*Task statement*: Set down exactly the lines below, starting at the one that contains "(doPeakTimeout k current" and ending at the one that contains "unfold toSteep", with both of those lines included and nothing else.

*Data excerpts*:
------

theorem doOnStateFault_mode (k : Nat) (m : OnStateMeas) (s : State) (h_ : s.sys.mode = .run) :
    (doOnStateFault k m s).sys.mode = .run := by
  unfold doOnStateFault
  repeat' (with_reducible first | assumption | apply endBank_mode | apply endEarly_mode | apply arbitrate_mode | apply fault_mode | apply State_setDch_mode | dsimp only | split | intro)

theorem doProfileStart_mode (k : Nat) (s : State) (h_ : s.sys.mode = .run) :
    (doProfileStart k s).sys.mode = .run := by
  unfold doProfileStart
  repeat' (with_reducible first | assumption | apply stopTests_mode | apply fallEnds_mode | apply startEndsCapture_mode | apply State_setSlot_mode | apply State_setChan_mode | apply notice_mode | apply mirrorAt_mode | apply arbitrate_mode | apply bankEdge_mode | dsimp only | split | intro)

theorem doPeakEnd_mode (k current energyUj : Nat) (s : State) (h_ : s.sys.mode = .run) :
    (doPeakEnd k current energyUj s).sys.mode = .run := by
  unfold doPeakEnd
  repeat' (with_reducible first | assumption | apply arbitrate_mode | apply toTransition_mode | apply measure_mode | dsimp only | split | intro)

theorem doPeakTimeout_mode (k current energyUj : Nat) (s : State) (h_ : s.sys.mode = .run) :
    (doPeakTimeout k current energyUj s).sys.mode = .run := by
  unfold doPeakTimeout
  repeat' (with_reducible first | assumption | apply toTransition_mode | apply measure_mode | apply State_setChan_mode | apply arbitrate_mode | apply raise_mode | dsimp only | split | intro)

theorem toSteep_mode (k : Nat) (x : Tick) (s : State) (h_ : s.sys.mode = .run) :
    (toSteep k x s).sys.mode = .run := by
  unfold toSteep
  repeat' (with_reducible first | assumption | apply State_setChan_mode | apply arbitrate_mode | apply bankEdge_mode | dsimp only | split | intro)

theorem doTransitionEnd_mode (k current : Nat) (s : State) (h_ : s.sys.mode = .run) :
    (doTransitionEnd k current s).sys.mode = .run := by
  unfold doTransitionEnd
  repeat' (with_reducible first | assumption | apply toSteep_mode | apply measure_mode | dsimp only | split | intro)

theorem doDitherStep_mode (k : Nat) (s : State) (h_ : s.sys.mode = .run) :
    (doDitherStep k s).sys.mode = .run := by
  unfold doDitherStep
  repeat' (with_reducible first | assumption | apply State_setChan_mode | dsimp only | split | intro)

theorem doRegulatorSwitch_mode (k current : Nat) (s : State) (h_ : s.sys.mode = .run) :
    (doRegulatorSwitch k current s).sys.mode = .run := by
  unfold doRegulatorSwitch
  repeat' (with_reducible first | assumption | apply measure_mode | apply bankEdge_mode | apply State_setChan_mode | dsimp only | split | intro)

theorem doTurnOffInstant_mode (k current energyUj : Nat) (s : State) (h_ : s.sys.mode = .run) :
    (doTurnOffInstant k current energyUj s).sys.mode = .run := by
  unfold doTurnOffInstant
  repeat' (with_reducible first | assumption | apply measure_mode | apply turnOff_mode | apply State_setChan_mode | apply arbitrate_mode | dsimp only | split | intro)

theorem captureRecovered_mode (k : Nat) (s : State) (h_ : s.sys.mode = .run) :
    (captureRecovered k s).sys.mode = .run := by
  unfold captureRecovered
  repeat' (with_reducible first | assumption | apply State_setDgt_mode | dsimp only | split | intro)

------

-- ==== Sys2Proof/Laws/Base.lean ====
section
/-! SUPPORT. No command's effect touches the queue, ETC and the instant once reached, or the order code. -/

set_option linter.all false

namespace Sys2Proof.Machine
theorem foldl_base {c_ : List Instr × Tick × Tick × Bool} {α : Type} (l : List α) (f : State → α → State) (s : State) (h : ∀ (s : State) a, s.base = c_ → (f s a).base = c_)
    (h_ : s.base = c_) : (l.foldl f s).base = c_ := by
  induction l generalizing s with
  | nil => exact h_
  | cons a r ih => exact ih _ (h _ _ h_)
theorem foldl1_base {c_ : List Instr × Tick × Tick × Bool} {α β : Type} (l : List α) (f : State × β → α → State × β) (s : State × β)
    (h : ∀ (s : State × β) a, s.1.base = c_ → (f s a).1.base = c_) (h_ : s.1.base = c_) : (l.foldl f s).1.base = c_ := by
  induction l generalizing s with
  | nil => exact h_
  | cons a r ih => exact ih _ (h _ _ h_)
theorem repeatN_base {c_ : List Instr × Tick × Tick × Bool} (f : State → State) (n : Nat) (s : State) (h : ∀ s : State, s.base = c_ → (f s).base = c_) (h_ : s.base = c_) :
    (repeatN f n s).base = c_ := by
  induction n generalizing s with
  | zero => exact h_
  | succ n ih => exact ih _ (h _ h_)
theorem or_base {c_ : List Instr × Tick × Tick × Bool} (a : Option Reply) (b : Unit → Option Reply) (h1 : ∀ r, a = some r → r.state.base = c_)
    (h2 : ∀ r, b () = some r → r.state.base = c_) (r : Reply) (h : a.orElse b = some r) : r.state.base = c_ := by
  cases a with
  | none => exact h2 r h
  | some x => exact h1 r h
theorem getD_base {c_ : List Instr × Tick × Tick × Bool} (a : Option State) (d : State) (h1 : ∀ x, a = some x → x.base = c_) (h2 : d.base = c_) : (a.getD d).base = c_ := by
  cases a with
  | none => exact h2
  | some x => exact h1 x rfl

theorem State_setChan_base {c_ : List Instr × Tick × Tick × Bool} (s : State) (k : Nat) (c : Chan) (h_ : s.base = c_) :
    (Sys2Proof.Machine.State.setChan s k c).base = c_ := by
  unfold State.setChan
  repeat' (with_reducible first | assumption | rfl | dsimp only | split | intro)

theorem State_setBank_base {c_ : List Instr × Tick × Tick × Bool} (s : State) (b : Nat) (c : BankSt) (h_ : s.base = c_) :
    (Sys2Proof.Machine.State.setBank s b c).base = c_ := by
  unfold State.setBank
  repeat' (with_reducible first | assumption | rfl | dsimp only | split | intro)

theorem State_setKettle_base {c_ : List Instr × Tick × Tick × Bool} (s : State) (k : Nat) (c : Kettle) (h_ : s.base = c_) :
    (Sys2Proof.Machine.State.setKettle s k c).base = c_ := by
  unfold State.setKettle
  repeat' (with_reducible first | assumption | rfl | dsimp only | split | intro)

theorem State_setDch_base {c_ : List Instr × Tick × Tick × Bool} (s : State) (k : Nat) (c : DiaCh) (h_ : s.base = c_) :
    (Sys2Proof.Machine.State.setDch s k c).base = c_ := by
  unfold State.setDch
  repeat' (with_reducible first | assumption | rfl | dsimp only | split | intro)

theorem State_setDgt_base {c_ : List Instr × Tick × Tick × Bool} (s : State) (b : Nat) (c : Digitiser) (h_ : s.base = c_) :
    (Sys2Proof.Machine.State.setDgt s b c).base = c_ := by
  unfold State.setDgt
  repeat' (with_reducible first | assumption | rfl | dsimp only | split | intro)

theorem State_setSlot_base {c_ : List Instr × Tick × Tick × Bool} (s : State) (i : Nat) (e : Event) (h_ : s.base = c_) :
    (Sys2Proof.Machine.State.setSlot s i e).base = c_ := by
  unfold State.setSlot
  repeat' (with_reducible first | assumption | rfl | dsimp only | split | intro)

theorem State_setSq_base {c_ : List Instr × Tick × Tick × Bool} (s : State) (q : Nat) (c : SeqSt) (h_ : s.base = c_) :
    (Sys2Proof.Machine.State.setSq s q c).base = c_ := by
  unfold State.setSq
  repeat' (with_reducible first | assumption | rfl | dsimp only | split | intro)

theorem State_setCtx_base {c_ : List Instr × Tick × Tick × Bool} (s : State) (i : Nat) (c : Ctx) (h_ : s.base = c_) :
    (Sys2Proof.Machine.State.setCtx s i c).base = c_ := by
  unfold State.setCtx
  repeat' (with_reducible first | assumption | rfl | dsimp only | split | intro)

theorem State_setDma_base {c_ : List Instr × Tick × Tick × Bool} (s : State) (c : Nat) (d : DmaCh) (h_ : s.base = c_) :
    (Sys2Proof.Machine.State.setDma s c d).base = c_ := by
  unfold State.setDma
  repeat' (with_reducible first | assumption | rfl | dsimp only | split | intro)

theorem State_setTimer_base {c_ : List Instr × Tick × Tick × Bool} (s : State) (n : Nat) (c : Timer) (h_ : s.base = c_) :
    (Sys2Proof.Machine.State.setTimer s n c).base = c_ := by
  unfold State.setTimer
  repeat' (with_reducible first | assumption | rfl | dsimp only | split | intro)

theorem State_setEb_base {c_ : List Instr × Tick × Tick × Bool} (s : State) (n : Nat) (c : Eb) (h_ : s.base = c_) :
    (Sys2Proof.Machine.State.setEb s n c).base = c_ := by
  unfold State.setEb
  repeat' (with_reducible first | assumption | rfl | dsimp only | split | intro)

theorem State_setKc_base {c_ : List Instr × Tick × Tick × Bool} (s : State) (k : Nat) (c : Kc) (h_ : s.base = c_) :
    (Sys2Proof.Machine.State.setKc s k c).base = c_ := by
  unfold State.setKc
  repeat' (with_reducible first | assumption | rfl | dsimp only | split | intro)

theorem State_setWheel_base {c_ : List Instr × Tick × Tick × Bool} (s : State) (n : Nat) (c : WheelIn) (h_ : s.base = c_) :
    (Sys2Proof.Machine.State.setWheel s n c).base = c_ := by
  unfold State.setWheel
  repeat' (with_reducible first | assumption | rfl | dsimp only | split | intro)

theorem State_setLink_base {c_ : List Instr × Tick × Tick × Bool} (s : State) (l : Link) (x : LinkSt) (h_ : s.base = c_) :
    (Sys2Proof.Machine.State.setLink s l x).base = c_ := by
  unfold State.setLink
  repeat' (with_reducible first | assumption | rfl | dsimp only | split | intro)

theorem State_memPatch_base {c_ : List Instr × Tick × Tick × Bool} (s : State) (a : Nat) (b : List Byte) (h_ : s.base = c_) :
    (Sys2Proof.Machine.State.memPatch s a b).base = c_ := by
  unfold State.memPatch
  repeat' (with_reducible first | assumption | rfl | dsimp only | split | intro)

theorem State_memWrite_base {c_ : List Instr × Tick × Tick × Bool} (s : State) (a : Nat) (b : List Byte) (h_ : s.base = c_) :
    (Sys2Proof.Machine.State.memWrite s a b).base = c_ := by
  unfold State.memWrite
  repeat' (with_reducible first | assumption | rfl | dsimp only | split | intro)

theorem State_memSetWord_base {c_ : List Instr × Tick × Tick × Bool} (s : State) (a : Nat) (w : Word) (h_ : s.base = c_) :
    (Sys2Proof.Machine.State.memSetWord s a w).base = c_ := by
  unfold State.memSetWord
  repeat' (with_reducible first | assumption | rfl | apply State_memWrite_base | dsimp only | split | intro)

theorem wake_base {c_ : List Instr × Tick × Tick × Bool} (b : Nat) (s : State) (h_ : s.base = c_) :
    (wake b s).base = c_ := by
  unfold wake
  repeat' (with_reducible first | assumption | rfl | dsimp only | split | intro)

------

*Written answer*:
    (doPeakTimeout k current energyUj s).sys.mode = .run := by
  unfold doPeakTimeout
  repeat' (with_reducible first | assumption | apply toTransition_mode | apply measure_mode | apply State_setChan_mode | apply arbitrate_mode | apply raise_mode | dsimp only | split | intro)

theorem toSteep_mode (k : Nat) (x : Tick) (s : State) (h_ : s.sys.mode = .run) :
    (toSteep k x s).sys.mode = .run := by
  unfold toSteep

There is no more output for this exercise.